Data Publication Guidelines for Contributors

Open Context is a Web-based data publication system that offers free access to editorially verified datasets, many of which are linked to print publications. Open Context also offers an optional peer review process to further validate datasets. The system uses a simple and generalized data model that can accommodate most archaeological datasets and museum collections. Because archaeological databases vary widely in organization and in terminologies, we have developed a specialized application (called "Penelope") to import data into Open Context for Web publication. We welcome submissions and publication proposals. If you are interested in publishing your research in Open Context, please contact the Editor and follow these guidelines.


Estimating Publication Costs and Help with Grants

If you are preparing a grant for the National Science Foundation (NSF) Archaeology Program, Open Context can provide specific guidance for developing the NSF required Data Management Plan. Along with technical and other information, Open Context will help you budget appropriately. This guidance also may be useful for grant proposals submitted to other foundations. Even if you are not working on a proposal, this information can help you understand Open Context publication costs more generally. Click here for help with such proposals.



For a printer-friendly version of this document describing archaeological data publication, please click here (Adobe Acrobat File).

[Archived January 2010 Version is here].



Process Overview

While we have worked hard to make importing data into Open Context simple, imports still require some understanding of the ArchaeoML data model behind Open Context. Therefore, Open Context editors are the main users of Penelope and they import data on behalf of contributors and work closely with data authors to ensure that the data are published in a logical and appealing way. In the future, we hope to further automate the import process, eventually making it easier for users to "self-publish" their data. However, as Open Context's content is editorially verified, some editorial involvement will always be required.

While Penelope is very flexible and can accommodate most datasets, some preparation is required before importing data. Most of this preparation involves documenting a dataset so that it can be understood by Open Context's editors and future users of the content, including other researchers and students. Below we describe how to prepare your data for smooth publication in Open Context.

Data Preparation

  1. Good Database Design: Good database design from a project's start makes eventual data publication easier. Normalization (removal of redundant information) helps to maintain data quality. Maintaining consistency is also important. For example, numeric data fields should contain only numeric data. If additional notation or explanation is required for some numeric information, these should go in other fields. Data validation (error checking) practices throughout data collection will speed data publication and help make the published data more valuable and easier to use by others.
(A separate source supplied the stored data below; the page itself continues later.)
@[simp] theorem State.setDie_pending (s : State) (d : Nat) (x : Die) : (s.setDie d x).pending = s.pending := rfl
@[simp] theorem State.setDie_bus (s : State) (d : Nat) (x : Die) : (s.setDie d x).bus = s.bus := rfl
@[simp] theorem State.setDie_fresh (s : State) (d : Nat) (x : Die) : (s.setDie d x).fresh = s.fresh := rfl
@[simp] theorem State.setDie_irqOut (s : State) (d : Nat) (x : Die) : (s.setDie d x).irqOut = s.irqOut := rfl
@[simp] theorem State.setDie_regs (s : State) (d : Nat) (x : Die) : (s.setDie d x).regs = s.regs := rfl
@[simp] theorem State.setDie_mem (s : State) (d : Nat) (x : Die) : (s.setDie d x).mem = s.mem := rfl
@[simp] theorem State.setDie_ecc (s : State) (d : Nat) (x : Die) : (s.setDie d x).ecc = s.ecc := rfl
@[simp] theorem State.setDie_pins (s : State) (d : Nat) (x : Die) : (s.setDie d x).pins = s.pins := rfl
@[simp] theorem State.setDie_fuses (s : State) (d : Nat) (x : Die) : (s.setDie d x).fuses = s.fuses := rfl
@[simp] theorem State.setDie_boot (s : State) (d : Nat) (x : Die) : (s.setDie d x).boot = s.boot := rfl
@[simp] theorem State.setDie_clock (s : State) (d : Nat) (x : Die) : (s.setDie d x).clock = s.clock := rfl
@[simp] theorem State.setDie_fcu (s : State) (d : Nat) (x : Die) : (s.setDie d x).fcu = s.fcu := rfl
@[simp] theorem State.setDie_pwr (s : State) (d : Nat) (x : Die) : (s.setDie d x).pwr = s.pwr := rfl
@[simp] theorem State.setDie_seats (s : State) (d : Nat) (x : Die) : (s.setDie d x).seats = s.seats := rfl
@[simp] theorem State.setDie_cores (s : State) (d : Nat) (x : Die) : (s.setDie d x).cores = s.cores := rfl
@[simp] theorem State.setDie_clusters (s : State) (d : Nat) (x : Die) : (s.setDie d x).clusters = s.clusters := rfl
@[simp] theorem State.setDie_lessons (s : State) (d : Nat) (x : Die) : (s.setDie d x).lessons = s.lessons := rfl
@[simp] theorem State.setDie_jobs (s : State) (d : Nat) (x : Die) : (s.setDie d x).jobs = s.jobs := rfl
@[simp] theorem State.setDie_roster (s : State) (d : Nat) (x : Die) : (s.setDie d x).roster = s.roster := rfl
@[simp] theorem State.setDie_reg (s : State) (d : Nat) (x : Die) : (s.setDie d x).reg = s.reg := rfl
@[simp] theorem State.setDie_queues (s : State) (d : Nat) (x : Die) : (s.setDie d x).queues = s.queues := rfl
@[simp] theorem State.setDie_qsel (s : State) (d : Nat) (x : Die) : (s.setDie d x).qsel = s.qsel := rfl
@[simp] theorem State.setDie_mbox (s : State) (d : Nat) (x : Die) : (s.setDie d x).mbox = s.mbox := rfl
@[simp] theorem State.setDie_slices (s : State) (d : Nat) (x : Die) : (s.setDie d x).slices = s.slices := rfl
@[simp] theorem State.setDie_sec (s : State) (d : Nat) (x : Die) : (s.setDie d x).sec = s.sec := rfl
@[simp] theorem State.setDie_found (s : State) (d : Nat) (x : Die) : (s.setDie d x).found = s.found := rfl
@[simp] theorem State.setDie_llc (s : State) (d : Nat) (x : Die) : (s.setDie d x).llc = s.llc := rfl
@[simp] theorem State.setDie_bridges (s : State) (d : Nat) (x : Die) : (s.setDie d x).bridges = s.bridges := rfl
@[simp] theorem State.setDie_pair (s : State) (d : Nat) (x : Die) : (s.setDie d x).pair = s.pair := rfl
@[simp] theorem State.setDie_plan (s : State) (d : Nat) (x : Die) : (s.setDie d x).plan = s.plan := rfl
@[simp] theorem State.setDie_rast (s : State) (d : Nat) (x : Die) : (s.setDie d x).rast = s.rast := rfl
@[simp] theorem State.setDie_proc (s : State) (d : Nat) (x : Die) : (s.setDie d x).proc = s.proc := rfl
@[simp] theorem State.setDie_gw (s : State) (d : Nat) (x : Die) : (s.setDie d x).gw = s.gw := rfl
@[simp] theorem State.setDie_time (s : State) (d : Nat) (x : Die) : (s.setDie d x).time = s.time := rfl

@[simp] theorem State.setSeat_pending (s : State) (g : Nat) (x : SeatX) : (s.setSeat g x).pending = s.pending := rfl
@[simp] theorem State.setSeat_bus (s : State) (g : Nat) (x : SeatX) : (s.setSeat g x).bus = s.bus := rfl
@[simp] theorem State.setSeat_fresh (s : State) (g : Nat) (x : SeatX) : (s.setSeat g x).fresh = s.fresh := rfl
@[simp] theorem State.setSeat_irqOut (s : State) (g : Nat) (x : SeatX) : (s.setSeat g x).irqOut = s.irqOut := rfl
@[simp] theorem State.setSeat_regs (s : State) (g : Nat) (x : SeatX) : (s.setSeat g x).regs = s.regs := rfl
@[simp] theorem State.setSeat_mem (s : State) (g : Nat) (x : SeatX) : (s.setSeat g x).mem = s.mem := rfl
@[simp] theorem State.setSeat_ecc (s : State) (g : Nat) (x : SeatX) : (s.setSeat g x).ecc = s.ecc := rfl
@[simp] theorem State.setSeat_pins (s : State) (g : Nat) (x : SeatX) : (s.setSeat g x).pins = s.pins := rfl
@[simp] theorem State.setSeat_fuses (s : State) (g : Nat) (x : SeatX) : (s.setSeat g x).fuses = s.fuses := rfl
@[simp] theorem State.setSeat_boot (s : State) (g : Nat) (x : SeatX) : (s.setSeat g x).boot = s.boot := rfl
@[simp] theorem State.setSeat_clock (s : State) (g : Nat) (x : SeatX) : (s.setSeat g x).clock = s.clock := rfl
@[simp] theorem State.setSeat_fcu (s : State) (g : Nat) (x : SeatX) : (s.setSeat g x).fcu = s.fcu := rfl
@[simp] theorem State.setSeat_dies (s : State) (g : Nat) (x : SeatX) : (s.setSeat g x).dies = s.dies := rfl
@[simp] theorem State.setSeat_pwr (s : State) (g : Nat) (x : SeatX) : (s.setSeat g x).pwr = s.pwr := rfl
@[simp] theorem State.setSeat_cores (s : State) (g : Nat) (x : SeatX) : (s.setSeat g x).cores = s.cores := rfl
@[simp] theorem State.setSeat_clusters (s : State) (g : Nat) (x : SeatX) : (s.setSeat g x).clusters = s.clusters := rfl
@[simp] theorem State.setSeat_lessons (s : State) (g : Nat) (x : SeatX) : (s.setSeat g x).lessons = s.lessons := rfl
@[simp] theorem State.setSeat_jobs (s : State) (g : Nat) (x : SeatX) : (s.setSeat g x).jobs = s.jobs := rfl
@[simp] theorem State.setSeat_roster (s : State) (g : Nat) (x : SeatX) : (s.setSeat g x).roster = s.roster := rfl
@[simp] theorem State.setSeat_reg (s : State) (g : Nat) (x : SeatX) : (s.setSeat g x).reg = s.reg := rfl
@[simp] theorem State.setSeat_queues (s : State) (g : Nat) (x : SeatX) : (s.setSeat g x).queues = s.queues := rfl
@[simp] theorem State.setSeat_qsel (s : State) (g : Nat) (x : SeatX) : (s.setSeat g x).qsel = s.qsel := rfl
@[simp] theorem State.setSeat_mbox (s : State) (g : Nat) (x : SeatX) : (s.setSeat g x).mbox = s.mbox := rfl
@[simp] theorem State.setSeat_slices (s : State) (g : Nat) (x : SeatX) : (s.setSeat g x).slices = s.slices := rfl
@[simp] theorem State.setSeat_sec (s : State) (g : Nat) (x : SeatX) : (s.setSeat g x).sec = s.sec := rfl
@[simp] theorem State.setSeat_found (s : State) (g : Nat) (x : SeatX) : (s.setSeat g x).found = s.found := rfl
@[simp] theorem State.setSeat_llc (s : State) (g : Nat) (x : SeatX) : (s.setSeat g x).llc = s.llc := rfl
@[simp] theorem State.setSeat_bridges (s : State) (g : Nat) (x : SeatX) : (s.setSeat g x).bridges = s.bridges := rfl
@[simp] theorem State.setSeat_pair (s : State) (g : Nat) (x : SeatX) : (s.setSeat g x).pair = s.pair := rfl
@[simp] theorem State.setSeat_plan (s : State) (g : Nat) (x : SeatX) : (s.setSeat g x).plan = s.plan := rfl
@[simp] theorem State.setSeat_rast (s : State) (g : Nat) (x : SeatX) : (s.setSeat g x).rast = s.rast := rfl
@[simp] theorem State.setSeat_proc (s : State) (g : Nat) (x : SeatX) : (s.setSeat g x).proc = s.proc := rfl
@[simp] theorem State.setSeat_gw (s : State) (g : Nat) (x : SeatX) : (s.setSeat g x).gw = s.gw := rfl
@[simp] theorem State.setSeat_time (s : State) (g : Nat) (x : SeatX) : (s.setSeat g x).time = s.time := rfl

@[simp] theorem State.setCore_pending (s : State) (m : Nat) (x : CoreX) : (s.setCore m x).pending = s.pending := rfl
@[simp] theorem State.setCore_bus (s : State) (m : Nat) (x : CoreX) : (s.setCore m x).bus = s.bus := rfl
@[simp] theorem State.setCore_fresh (s : State) (m : Nat) (x : CoreX) : (s.setCore m x).fresh = s.fresh := rfl
@[simp] theorem State.setCore_irqOut (s : State) (m : Nat) (x : CoreX) : (s.setCore m x).irqOut = s.irqOut := rfl
@[simp] theorem State.setCore_regs (s : State) (m : Nat) (x : CoreX) : (s.setCore m x).regs = s.regs := rfl
@[simp] theorem State.setCore_mem (s : State) (m : Nat) (x : CoreX) : (s.setCore m x).mem = s.mem := rfl
@[simp] theorem State.setCore_ecc (s : State) (m : Nat) (x : CoreX) : (s.setCore m x).ecc = s.ecc := rfl
@[simp] theorem State.setCore_pins (s : State) (m : Nat) (x : CoreX) : (s.setCore m x).pins = s.pins := rfl
@[simp] theorem State.setCore_fuses (s : State) (m : Nat) (x : CoreX) : (s.setCore m x).fuses = s.fuses := rfl
@[simp] theorem State.setCore_boot (s : State) (m : Nat) (x : CoreX) : (s.setCore m x).boot = s.boot := rfl
@[simp] theorem State.setCore_clock (s : State) (m : Nat) (x : CoreX) : (s.setCore m x).clock = s.clock := rfl
@[simp] theorem State.setCore_fcu (s : State) (m : Nat) (x : CoreX) : (s.setCore m x).fcu = s.fcu := rfl
@[simp] theorem State.setCore_dies (s : State) (m : Nat) (x : CoreX) : (s.setCore m x).dies = s.dies := rfl
@[simp] theorem State.setCore_pwr (s : State) (m : Nat) (x : CoreX) : (s.setCore m x).pwr = s.pwr := rfl
@[simp] theorem State.setCore_seats (s : State) (m : Nat) (x : CoreX) : (s.setCore m x).seats = s.seats := rfl
@[simp] theorem State.setCore_clusters (s : State) (m : Nat) (x : CoreX) : (s.setCore m x).clusters = s.clusters := rfl
@[simp] theorem State.setCore_lessons (s : State) (m : Nat) (x : CoreX) : (s.setCore m x).lessons = s.lessons := rfl
@[simp] theorem State.setCore_jobs (s : State) (m : Nat) (x : CoreX) : (s.setCore m x).jobs = s.jobs := rfl
@[simp] theorem State.setCore_roster (s : State) (m : Nat) (x : CoreX) : (s.setCore m x).roster = s.roster := rfl
@[simp] theorem State.setCore_reg (s : State) (m : Nat) (x : CoreX) : (s.setCore m x).reg = s.reg := rfl
@[simp] theorem State.setCore_queues (s : State) (m : Nat) (x : CoreX) : (s.setCore m x).queues = s.queues := rfl
@[simp] theorem State.setCore_qsel (s : State) (m : Nat) (x : CoreX) : (s.setCore m x).qsel = s.qsel := rfl
@[simp] theorem State.setCore_mbox (s : State) (m : Nat) (x : CoreX) : (s.setCore m x).mbox = s.mbox := rfl
@[simp] theorem State.setCore_slices (s : State) (m : Nat) (x : CoreX) : (s.setCore m x).slices = s.slices := rfl
@[simp] theorem State.setCore_sec (s : State) (m : Nat) (x : CoreX) : (s.setCore m x).sec = s.sec := rfl
@[simp] theorem State.setCore_found (s : State) (m : Nat) (x : CoreX) : (s.setCore m x).found = s.found := rfl
@[simp] theorem State.setCore_llc (s : State) (m : Nat) (x : CoreX) : (s.setCore m x).llc = s.llc := rfl
@[simp] theorem State.setCore_bridges (s : State) (m : Nat) (x : CoreX) : (s.setCore m x).bridges = s.bridges := rfl
@[simp] theorem State.setCore_pair (s : State) (m : Nat) (x : CoreX) : (s.setCore m x).pair = s.pair := rfl
@[simp] theorem State.setCore_plan (s : State) (m : Nat) (x : CoreX) : (s.setCore m x).plan = s.plan := rfl
@[simp] theorem State.setCore_rast (s : State) (m : Nat) (x : CoreX) : (s.setCore m x).rast = s.rast := rfl
@[simp] theorem State.setCore_proc (s : State) (m : Nat) (x : CoreX) : (s.setCore m x).proc = s.proc := rfl
@[simp] theorem State.setCore_gw (s : State) (m : Nat) (x : CoreX) : (s.setCore m x).gw = s.gw := rfl
@[simp] theorem State.setCore_time (s : State) (m : Nat) (x : CoreX) : (s.setCore m x).time = s.time := rfl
  2. Clean-up and Edits: Publishing data in Open Context is a form of publication, but one that differs from journal articles or books. Because datasets are often fairly "raw," one should not expect perfect spelling, grammar, or compositional excellence in daily logs, database comment fields, etc. Spelling problems in these fields will probably have little impact on the overall usability of contributed data. However, some errors have greater impact. For instance, nominal values (terms used over and over again), such as the terms used to describe artifacts in a small finds database ("lamp," "coin," "spindle-whorl"), should be consistent (in terms of plurals, terminology, and spelling) to aid search and understanding. Identifiers for objects or contexts (such as "catalog #," "locus #"), especially those that have associated descriptive information should also be free of errors.

  3. Decoding: To speed up data entry, many people use coding systems as a convenient way to record data. However, these coding systems may be unintelligible without explanation. To facilitate understanding of a dataset, our preferred practice is to request that data contributors replace code with intelligible text before import.

  4. Description and Explanation: Each field of every dataset must have some narrative description to aid interpretation, even if only a sentence or two. Sometimes certain values in these fields should also be described, especially if data contributors employ terminology that is not widely used by their colleagues.

  5. Structural Relations: Archaeologists often manage their data in relational databases with complex structures. These structures need explanation so that editors can perform the proper queries to extract data. Specifically, we will need to know the primary and secondary (foreign) keys in each table.

  6. Locations and Objects: Open Context creates a separate web page (retrieved at a URL) for every location and object, person, and media file it publishes. It is important to let Open Context editors know which fields represent identifiers for different locations and objects (archaeological sites, archaeological contexts, survey tracks, artifacts, ecofacts). Ideally, some descriptive information should be made available for each identified location and object, including excavation areas or trenches, even if these descriptions are only in narrative form.

  7. Images and Media: Images and other media comprise an important component of archaeological documentation. Each individual media file must be clearly and unambiguously linked to one or more specific records in the dataset (such as records of excavation contexts, people, excavation log records, artifact records, etc). The data contributor should prepare a separate table listing each image file name, an image description (if desired) and the number / identifier of the object or place the image describes.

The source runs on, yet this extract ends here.